Saved data entries
···
-- ==== Sys2Proof/Machine/Manager.lean ====
section
/-! DEFINITION. A manager's decisions (R367, R368, R372, R379–R385): commits, checkpoints, rollbacks and substitutions. -/

namespace Sys2Proof.Machine

/-- A decision record goes to the standby (R366). -/
def State.sendMirror (s : State) (r : MirrorRec) : State :=
  s.cluSend 0x3D s.clu.sbyId r.epoch (b2n r.commit) r.flags.toNat (match r.ckpt with | some k => recWords k | none => [])

/-! ### Estimates (R381) -/

def medianOf (l : List Nat) : Nat := ((l.foldl (fun a n => insertNat n a) [])[l.length / 2]?).getD 0

/-- The estimates, in microseconds; every 1,000 commits. Methods are assigned again (R380). -/
def State.estimate (s : State) : State :=
  let c := s.clu
  let w := match c.firstCommit with | some f => (s.time - f).toNat | none => 0
  let m := (w + c.m0.toNat * 10 ^ 6) / (c.failCount + 1)
  let cost := if c.costs.isEmpty then 0 else c.costs.sum / c.costs.length
  let t := max (c.mins.toNat * 10 ^ 6) (min (c.maxs.toNat * 10 ^ 6) (isqrt (2 * cost * m)))
  let step := max 1 (medianOf c.steps)
  let n := max 1 (t / step)
  (s.modClu (fun c => ({ c with
    nsteps := BitVec.ofNat 32 n, tsec := BitVec.ofNat 32 (t / 10 ^ 6), planGen := (c.planGen + 1) % 16 } : Clu).assign)).replan

/-- A manager notes a commit: the step time, and what a checkpoint whose drain overlaps the step costs (R381); a checkpoint that ended in
this step has its cost. -/
def State.noteCommit (s : State) : State :=
  s.modClu (fun c =>
    let c1 := { c with firstCommit := if c.firstCommit.isSome then c.firstCommit else some s.time, lastCommit := some s.time }
    match c.lastCommit with
    | none => { c1 with ckStep := c.ckRun.isSome }
    | some t =>
      let d := (s.time - t).toNat
      if c.ckStep then
        let cost := c.ckCost + ((d : Int) - medianOf c.plain)
        let c2 := { c1 with steps := (d :: c.steps).take 64, ckCost := cost, ckStep := c.ckRun.isSome }
        if c.ckRun.isNone then { c2 with costs := (cost.toNat :: c.costs).take 16, ckCost := 0 } else c2
      else { c1 with steps := (d :: c.steps).take 64, plain := (d :: c.plain).take 64 })

/-- The flags of the commit of `e`: a checkpoint when its epoch is at least N after the last, and the plan generation (R381). No checkpoint is
taken while parity space is short (R376). -/
def Clu.commitFlags (c : Clu) (e : W64) : Byte :=
  let n := if c.nsteps = 0#32 then 1000 else c.nsteps.toNat
  BitVec.ofNat 8 (b2n (decide (n ≤ e.toNat - c.lastCk.toNat) && c.parShort.isEmpty) + 16 * c.planGen)

/-! ### Checkpoints at the manager (R378, R379) -/

/-- A checkpoint that a failure interrupts is discarded, and a CKPT frame says so (R379, R386). -/
def State.discardCk (s : State) : State :=
  let c := s.clu
  match c.ckRun with
  | none => s
  | some e =>
    (s.modClu (fun c => { c with
      ckRun := none, ckOwed := none, ckDones := [], ckfail := satAdd 8 c.ckfail 1, ckCost := 0, ckStep := false
      lastCk := match c.ckpts with | k :: _ => k.epoch | [] => 0#64 })).cluFrame 0x13 (leBytes 8 e.toNat ++ leBytes 1 1)

/-- The checkpoint of `e` begins with its commit, under the tables then in force; its copies overwrite those of the older complete one. -/
def State.beginCk (s : State) (e : W64) : State :=
  s.discardCk.modClu (fun c => { c with ckRun := some e, ckDones := [], ckpts := c.ckpts.take 1, lastCk := e, ckStep := true, ckTabs := c.tabs })

/-- The digest of an entry in a catalogue. -/
def entOf (l : List CatEnt) (tid : Nat) : Option CatEnt := l.find? (fun e => e.tid == tid)

/-- Every checkpoint whose number counts to a multiple of SNAPEVERY snapshots every entry (R380). -/
def fullSnap (every : Byte) (k : Nat) : Bool := (k + 1) % every.toNat == 0 && every != 0#8

/-- How an entry is saved by checkpoint `k` (R376, R377, R380): parity unless it takes snapshot, a snapshot too in a full one; a snapshot with
the digest of the newest one is not written again, and a new one goes to the other slot. -/
def catEntry (snapped full partner : Bool) (e : W64) (old : Option CatEnt) (tid : Nat) (digest : List Byte) : CatEnt :=
  let last := old.bind (·.snap)
  let snap : Option SnapCopy :=
    if partner && (snapped || full) then
      match last with
      | some c => if c.digest = digest then some c else some ⟨1 - c.slot, e, digest⟩
      | none => some ⟨0, e, digest⟩
    else last
  ⟨tid, digest, !snapped, snap⟩

/-- The catalogue of a device's entries for the digests that it reports. -/
def catOf (cfg : TreeCfg) (full : Bool) (e : W64) (old : List CatEnt) (t : CkTab) (digs : List (List Byte)) : List CatEnt :=
  (t.ents.zip digs).map (fun p => catEntry (cfg.snap.contains p.1.tid || cfg.group.isEmpty) full cfg.partner.isSome e (entOf old p.1.tid)
    p.1.tid p.2)

/-- The catalogue of device `d` in the newest complete checkpoint. -/
def newestOf (l : List CkRec) (d : Nat) : List CatEnt :=
  match l with
  | k :: _ => (getDev k.devs d).getD []
  | [] => []

/-- Digest changes of a checkpoint join the history of its entries (R380). -/
def Clu.noteHist (c : Clu) (k : CkRec) : Clu :=
  { c with hist := (k.devs.map (fun d => d.2.map (fun e =>
      let changed := ((entOf (newestOf c.ckpts d.1) e.tid).map (·.digest)) != some e.digest
      ((d.1, e.tid), (changed :: c.histOf d.1 e.tid).take 16)))).flatten }

/-- A checkpoint is complete: CKPTOK to all, and a CKPT frame (R379, R386). -/
def State.ckptComplete (s : State) (k : CkRec) : State :=
  let s := s.cluAll (s.devId :: s.clu.live ++ s.clu.spares) 0x3A k.epoch 0 0 []
  (s.modClu (fun c => { c.noteHist k with
    ckRun := none, ckOwed := none, ckDones := [], ckpts := (k :: c.ckpts).take 2 })).cluFrame 0x13 (leBytes 8 k.epoch.toNat ++ leBytes 1 0)

/-- The catalogue record of a checkpoint. -/
def Clu.ckRecord (c : Clu) (e : W64) : CkRec := ⟨e, c.ckSeq, c.groups, planShards, c.partners, c.ckDones⟩

/-- A device's report for the checkpoint in progress: with the last one the record goes through MIRROR, where a standby is (R379). -/
def State.ckReport (s : State) (dev : Nat) (e : W64) (digs : List (List Byte)) : State :=
  let c := s.clu
  let tab := (getDev c.ckTabs dev).getD ⟨[], 0, 0, 0⟩
  if c.ckRun = some e ∧ c.ckOwed = none ∧ digs.length = tab.ents.length ∧ digs.all (fun d => d.length == 32) then
    let ents := catOf (c.cfgOf s.devId dev) (fullSnap c.snapEvery c.ckSeq) e (newestOf c.ckpts dev) tab digs
    let s := s.modClu (fun c => { c with ckDones := putDev c.ckDones dev ents })
    let c := s.clu
    if (c.members s.devId).all (fun d => (getDev c.ckDones d).isSome) then
      let k := c.ckRecord e
      if c.mirrors then (s.modClu (fun c => { c with ckOwed := some k })).sendMirror ⟨e, true, 0#8, some k⟩ else s.ckptComplete k
    else s
  else s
···
→ **Problem to work on**:
Could you reproduce every record exactly as written?

→ **Task solution**:
-- ==== Sys2Proof/Machine/Manager.lean ====
section
/-! DEFINITION. A manager's decisions (R367, R368, R372, R379–R385): commits, checkpoints, rollbacks and substitutions. -/

namespace Sys2Proof.Machine

/-- A decision record goes to the standby (R366). -/
def State.sendMirror (s : State) (r : MirrorRec) : State :=
  s.cluSend 0x3D s.clu.sbyId r.epoch (b2n r.commit) r.flags.toNat (match r.ckpt with | some k => recWords k | none => [])

/-! ### Estimates (R381) -/

def medianOf (l : List Nat) : Nat := ((l.foldl (fun a n => insertNat n a) [])[l.length / 2]?).getD 0

/-- The estimates, in microseconds; every 1,000 commits. Methods are assigned again (R380). -/
def State.estimate (s : State) : State :=
  let c := s.clu
  let w := match c.firstCommit with | some f => (s.time - f).toNat | none => 0
  let m := (w + c.m0.toNat * 10 ^ 6) / (c.failCount + 1)
  let cost := if c.costs.isEmpty then 0 else c.costs.sum / c.costs.length
  let t := max (c.mins.toNat * 10 ^ 6) (min (c.maxs.toNat * 10 ^ 6) (isqrt (2 * cost * m)))
  let step := max 1 (medianOf c.steps)
  let n := max 1 (t / step)
  (s.modClu (fun c => ({ c with
    nsteps := BitVec.ofNat 32 n, tsec := BitVec.ofNat 32 (t / 10 ^ 6), planGen := (c.planGen + 1) % 16 } : Clu).assign)).replan

/-- A manager notes a commit: the step time, and what a checkpoint whose drain overlaps the step costs (R381); a checkpoint that ended in
this step has its cost. -/
def State.noteCommit (s : State) : State :=
  s.modClu (fun c =>
    let c1 := { c with firstCommit := if c.firstCommit.isSome then c.firstCommit else some s.time, lastCommit := some s.time }
    match c.lastCommit with
    | none => { c1 with ckStep := c.ckRun.isSome }
    | some t =>
      let d := (s.time - t).toNat
      if c.ckStep then
        let cost := c.ckCost + ((d : Int) - medianOf c.plain)
        let c2 := { c1 with steps := (d :: c.steps).take 64, ckCost := cost, ckStep := c.ckRun.isSome }
        if c.ckRun.isNone then { c2 with costs := (cost.toNat :: c.costs).take 16, ckCost := 0 } else c2
      else { c1 with steps := (d :: c.steps).take 64, plain := (d :: c.plain).take 64 })

/-- The flags of the commit of `e`: a checkpoint when its epoch is at least N after the last, and the plan generation (R381). No checkpoint is
taken while parity space is short (R376). -/
def Clu.commitFlags (c : Clu) (e : W64) : Byte :=
  let n := if c.nsteps = 0#32 then 1000 else c.nsteps.toNat
  BitVec.ofNat 8 (b2n (decide (n ≤ e.toNat - c.lastCk.toNat) && c.parShort.isEmpty) + 16 * c.planGen)

/-! ### Checkpoints at the manager (R378, R379) -/

/-- A checkpoint that a failure interrupts is discarded, and a CKPT frame says so (R379, R386). -/
def State.discardCk (s : State) : State :=
  let c := s.clu
  match c.ckRun with
  | none => s
  | some e =>
    (s.modClu (fun c => { c with
      ckRun := none, ckOwed := none, ckDones := [], ckfail := satAdd 8 c.ckfail 1, ckCost := 0, ckStep := false
      lastCk := match c.ckpts with | k :: _ => k.epoch | [] => 0#64 })).cluFrame 0x13 (leBytes 8 e.toNat ++ leBytes 1 1)

/-- The checkpoint of `e` begins with its commit, under the tables then in force; its copies overwrite those of the older complete one. -/
def State.beginCk (s : State) (e : W64) : State :=
  s.discardCk.modClu (fun c => { c with ckRun := some e, ckDones := [], ckpts := c.ckpts.take 1, lastCk := e, ckStep := true, ckTabs := c.tabs })

/-- The digest of an entry in a catalogue. -/
def entOf (l : List CatEnt) (tid : Nat) : Option CatEnt := l.find? (fun e => e.tid == tid)

/-- Every checkpoint whose number counts to a multiple of SNAPEVERY snapshots every entry (R380). -/
def fullSnap (every : Byte) (k : Nat) : Bool := (k + 1) % every.toNat == 0 && every != 0#8

/-- How an entry is saved by checkpoint `k` (R376, R377, R380): parity unless it takes snapshot, a snapshot too in a full one; a snapshot with
the digest of the newest one is not written again, and a new one goes to the other slot. -/
def catEntry (snapped full partner : Bool) (e : W64) (old : Option CatEnt) (tid : Nat) (digest : List Byte) : CatEnt :=
  let last := old.bind (·.snap)
  let snap : Option SnapCopy :=
    if partner && (snapped || full) then
      match last with
      | some c => if c.digest = digest then some c else some ⟨1 - c.slot, e, digest⟩
      | none => some ⟨0, e, digest⟩
    else last
  ⟨tid, digest, !snapped, snap⟩

/-- The catalogue of a device's entries for the digests that it reports. -/
def catOf (cfg : TreeCfg) (full : Bool) (e : W64) (old : List CatEnt) (t : CkTab) (digs : List (List Byte)) : List CatEnt :=
  (t.ents.zip digs).map (fun p => catEntry (cfg.snap.contains p.1.tid || cfg.group.isEmpty) full cfg.partner.isSome e (entOf old p.1.tid)
    p.1.tid p.2)

/-- The catalogue of device `d` in the newest complete checkpoint. -/
def newestOf (l : List CkRec) (d : Nat) : List CatEnt :=
  match l with
  | k :: _ => (getDev k.devs d).getD []
  | [] => []

/-- Digest changes of a checkpoint join the history of its entries (R380). -/
def Clu.noteHist (c : Clu) (k : CkRec) : Clu :=
  { c with hist := (k.devs.map (fun d => d.2.map (fun e =>
      let changed := ((entOf (newestOf c.ckpts d.1) e.tid).map (·.digest)) != some e.digest
      ((d.1, e.tid), (changed :: c.histOf d.1 e.tid).take 16)))).flatten }

/-- A checkpoint is complete: CKPTOK to all, and a CKPT frame (R379, R386). -/
def State.ckptComplete (s : State) (k : CkRec) : State :=
  let s := s.cluAll (s.devId :: s.clu.live ++ s.clu.spares) 0x3A k.epoch 0 0 []
  (s.modClu (fun c => { c.noteHist k with
    ckRun := none, ckOwed := none, ckDones := [], ckpts := (k :: c.ckpts).take 2 })).cluFrame 0x13 (leBytes 8 k.epoch.toNat ++ leBytes 1 0)

/-- The catalogue record of a checkpoint. -/
def Clu.ckRecord (c : Clu) (e : W64) : CkRec := ⟨e, c.ckSeq, c.groups, planShards, c.partners, c.ckDones⟩

/-- A device's report for the checkpoint in progress: with the last one the record goes through MIRROR, where a standby is (R379). -/
def State.ckReport (s : State) (dev : Nat) (e : W64) (digs : List (List Byte)) : State :=
  let c := s.clu
  let tab := (getDev c.ckTabs dev).getD ⟨[], 0, 0, 0⟩
  if c.ckRun = some e ∧ c.ckOwed = none ∧ digs.length = tab.ents.length ∧ digs.all (fun d => d.length == 32) then
    let ents := catOf (c.cfgOf s.devId dev) (fullSnap c.snapEvery c.ckSeq) e (newestOf c.ckpts dev) tab digs
    let s := s.modClu (fun c => { c with ckDones := putDev c.ckDones dev ents })
    let c := s.clu
    if (c.members s.devId).all (fun d => (getDev c.ckDones d).isSome) then
      let k := c.ckRecord e
      if c.mirrors then (s.modClu (fun c => { c with ckOwed := some k })).sendMirror ⟨e, true, 0#8, some k⟩ else s.ckptComplete k
    else s
  else s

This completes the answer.